**Required work**.
The listing below contains a span that opens with the line containing "theorem read_indexed (f" and closes with the line containing "to R125) -/". Return that span exactly.

**Supplied records**.
theorem decodeOn_settled (page : Nat) (table : Byte → Option Form) : Settled (decodeOn page table) := by
  intro bs other
  cases bs with
  | nil => exact fun h => absurd rfl h
  | cons op bs =>
    simp only [List.cons_append, decodeOn]
    split
    · exact Form.read_settled _ bs other
    · exact fun _ => rfl

theorem decode_settled : Settled decode := by
  intro bs other
  cases bs with
  | nil => exact fun h => absurd rfl h
  | cons b bs =>
    simp only [List.cons_append, decode]
    split
    · exact decodeOn_settled _ _ bs other
    · split
      · exact decodeOn_settled _ _ bs other
      · exact decodeOn_settled _ _ (b :: bs) other

/-- No front part of an instruction's bytes is an instruction or an invalid one: the decoder asks for more. -/
theorem decode_take_of_ok {bs : List Byte} {i : Instr} (h : decode bs = .ok i []) {k : Nat} (hk : k < bs.length) :
    decode (bs.take k) = .error .truncated := by
  by_contra hne
  have hall := decode_settled (bs.take k) (bs.drop k) hne
  rw [List.take_append_drop, h] at hall
  cases hd : decode (bs.take k) with
  | ok j rest =>
    rw [hd] at hall
    obtain ⟨-, hempty⟩ := Read.ok.inj hall
    obtain ⟨-, hdrop⟩ := List.append_eq_nil_iff.1 hempty.symm
    exact absurd (List.drop_eq_nil_iff.1 hdrop) (Nat.not_le.2 hk)
  | error e =>
    rw [hd] at hall
    cases hall

/-! ### The formats read back (R111, R118) -/

/-- The opcode byte op behind the page bytes `page` (none, $10 or $11) selects the format f (R112, R121 to R123). -/
abbrev Selects (page : List Byte) (op : Byte) (f : Form) : Prop := ∀ bs, decode (page ++ op :: bs) = f.read bs

theorem read_word (f : Word → Instr) (w : Word) (rest : List Byte) :
    (Form.word f).read (hiByte w :: loByte w :: rest) = .ok (f w) rest := by
  rw [Form.read, wordOf_hiByte_loByte]

theorem read_indexed (f : Indexed → Instr) (x : Indexed) (rest : List Byte) :
    (Form.indexed f).read (encodeIndexed x ++ rest) = .ok (f x) rest := by
  rw [Form.read, readIndexed_encodeIndexed, Read.map]

theorem decode_encodeMem (page : List Byte) {dir idx ext : Byte} {f : Mem → Instr} (hd : Selects page dir (dirForm f))
    (hx : Selects page idx (idxForm f)) (he : Selects page ext (extForm f)) (m : Mem) (rest : List Byte) :
    decode (page ++ (encodeMem dir idx ext m ++ rest)) = .ok (f m) rest := by
  cases m with
  | dir dd => exact hd (dd :: rest)
  | idx x => exact (hx (encodeIndexed x ++ rest)).trans (read_indexed _ x rest)
  | ext a => exact (he (hiByte a :: loByte a :: rest)).trans (read_word _ a rest)

theorem decode_encodeSrc8 (page : List Byte) {imm dir idx ext : Byte} {f : Src8 → Instr}
    (hi : Selects page imm (.byte fun ii => f (.imm ii))) (hd : Selects page dir (dirForm fun m => f (.mem m)))
    (hx : Selects page idx (idxForm fun m => f (.mem m))) (he : Selects page ext (extForm fun m => f (.mem m)))
    (src : Src8) (rest : List Byte) :
    decode (page ++ (encodeSrc8 imm dir idx ext src ++ rest)) = .ok (f src) rest := by
  cases src with
  | imm ii => exact hi (ii :: rest)
  | mem m => exact decode_encodeMem page hd hx he m rest

theorem decode_encodeSrc16 (page : List Byte) {imm dir idx ext : Byte} {f : Src16 → Instr}
    (hi : Selects page imm (.word fun iiii => f (.imm iiii))) (hd : Selects page dir (dirForm fun m => f (.mem m)))
    (hx : Selects page idx (idxForm fun m => f (.mem m))) (he : Selects page ext (extForm fun m => f (.mem m)))
    (src : Src16) (rest : List Byte) :
    decode (page ++ (encodeSrc16 imm dir idx ext src ++ rest)) = .ok (f src) rest := by
  cases src with
  | imm iiii => exact (hi (hiByte iiii :: loByte iiii :: rest)).trans (read_word _ iiii rest)
  | mem m => exact decode_encodeMem page hd hx he m rest

/-! ### Every instruction reads back (R121 to R125) -/

/-- The decoder reads a well-formed instruction's bytes back and leaves the bytes after them. The cases go by operand
format; where there is no operand, or one byte as it stands, the decoder computes the answer. -/
theorem decode_encode {i : Instr} (h : i.wellFormed = true) (rest : List Byte) :
    decode (encode i ++ rest) = .ok i rest := by
  cases i
  case lda src | ldb src | adda src | addb src | adca src | adcb src | suba src | subb src | sbca src | sbcb src
      | cmpa src | cmpb src | anda src | andb src | bita src | bitb src | ora src | orb src | eora src | eorb src =>
    exact decode_encodeSrc8 [] (fun _ => rfl) (fun _ => rfl) (fun _ => rfl) (fun _ => rfl) src rest
  case ldd src | ldx src | ldu src | addd src | subd src | cmpx src =>
    exact decode_encodeSrc16 [] (fun _ => rfl) (fun _ => rfl) (fun _ => rfl) (fun _ => rfl) src rest
  case ldy src | lds src | cmpd src | cmpy src =>
    exact decode_encodeSrc16 [0x10#8] (fun _ => rfl) (fun _ => rfl) (fun _ => rfl) (fun _ => rfl) src rest
  case cmpu src | cmps src =>
    exact decode_encodeSrc16 [0x11#8] (fun _ => rfl) (fun _ => rfl) (fun _ => rfl) (fun _ => rfl) src rest
  case sta m | stb m | std m | stx m | stu m | neg m | com m | lsr m | ror m | asr m | asl m | rol m | dec m | inc m
      | tst m | clr m | jmp m | jsr m =>
    exact decode_encodeMem [] (fun _ => rfl) (fun _ => rfl) (fun _ => rfl) m rest
  case sty m | sts m => exact decode_encodeMem [0x10#8] (fun _ => rfl) (fun _ => rfl) (fun _ => rfl) m rest
  case leax x | leay x | leau x | leas x => exact read_indexed _ x rest
  case lbra rr | lbrn rr | lbhi rr | lbls rr | lbhs rr | lblo rr | lbne rr | lbeq rr | lbvc rr | lbvs rr | lbpl rr
      | lbmi rr | lbge rr | lblt rr | lbgt rr | lble rr | lbsr rr => exact read_word _ rr rest
  case tfr r1 r2 | exg r1 r2 => exact readPair_encode _ (beq_iff_eq.1 h) rest
  all_goals rfl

**Result of this task**.
theorem read_indexed (f : Indexed → Instr) (x : Indexed) (rest : List Byte) :
    (Form.indexed f).read (encodeIndexed x ++ rest) = .ok (f x) rest := by
  rw [Form.read, readIndexed_encodeIndexed, Read.map]

theorem decode_encodeMem (page : List Byte) {dir idx ext : Byte} {f : Mem → Instr} (hd : Selects page dir (dirForm f))
    (hx : Selects page idx (idxForm f)) (he : Selects page ext (extForm f)) (m : Mem) (rest : List Byte) :
    decode (page ++ (encodeMem dir idx ext m ++ rest)) = .ok (f m) rest := by
  cases m with
  | dir dd => exact hd (dd :: rest)
  | idx x => exact (hx (encodeIndexed x ++ rest)).trans (read_indexed _ x rest)
  | ext a => exact (he (hiByte a :: loByte a :: rest)).trans (read_word _ a rest)

theorem decode_encodeSrc8 (page : List Byte) {imm dir idx ext : Byte} {f : Src8 → Instr}
    (hi : Selects page imm (.byte fun ii => f (.imm ii))) (hd : Selects page dir (dirForm fun m => f (.mem m)))
    (hx : Selects page idx (idxForm fun m => f (.mem m))) (he : Selects page ext (extForm fun m => f (.mem m)))
    (src : Src8) (rest : List Byte) :
    decode (page ++ (encodeSrc8 imm dir idx ext src ++ rest)) = .ok (f src) rest := by
  cases src with
  | imm ii => exact hi (ii :: rest)
  | mem m => exact decode_encodeMem page hd hx he m rest

theorem decode_encodeSrc16 (page : List Byte) {imm dir idx ext : Byte} {f : Src16 → Instr}
    (hi : Selects page imm (.word fun iiii => f (.imm iiii))) (hd : Selects page dir (dirForm fun m => f (.mem m)))
    (hx : Selects page idx (idxForm fun m => f (.mem m))) (he : Selects page ext (extForm fun m => f (.mem m)))
    (src : Src16) (rest : List Byte) :
    decode (page ++ (encodeSrc16 imm dir idx ext src ++ rest)) = .ok (f src) rest := by
  cases src with
  | imm iiii => exact (hi (hiByte iiii :: loByte iiii :: rest)).trans (read_word _ iiii rest)
  | mem m => exact decode_encodeMem page hd hx he m rest

/-! ### Every instruction reads back (R121 to R125) -/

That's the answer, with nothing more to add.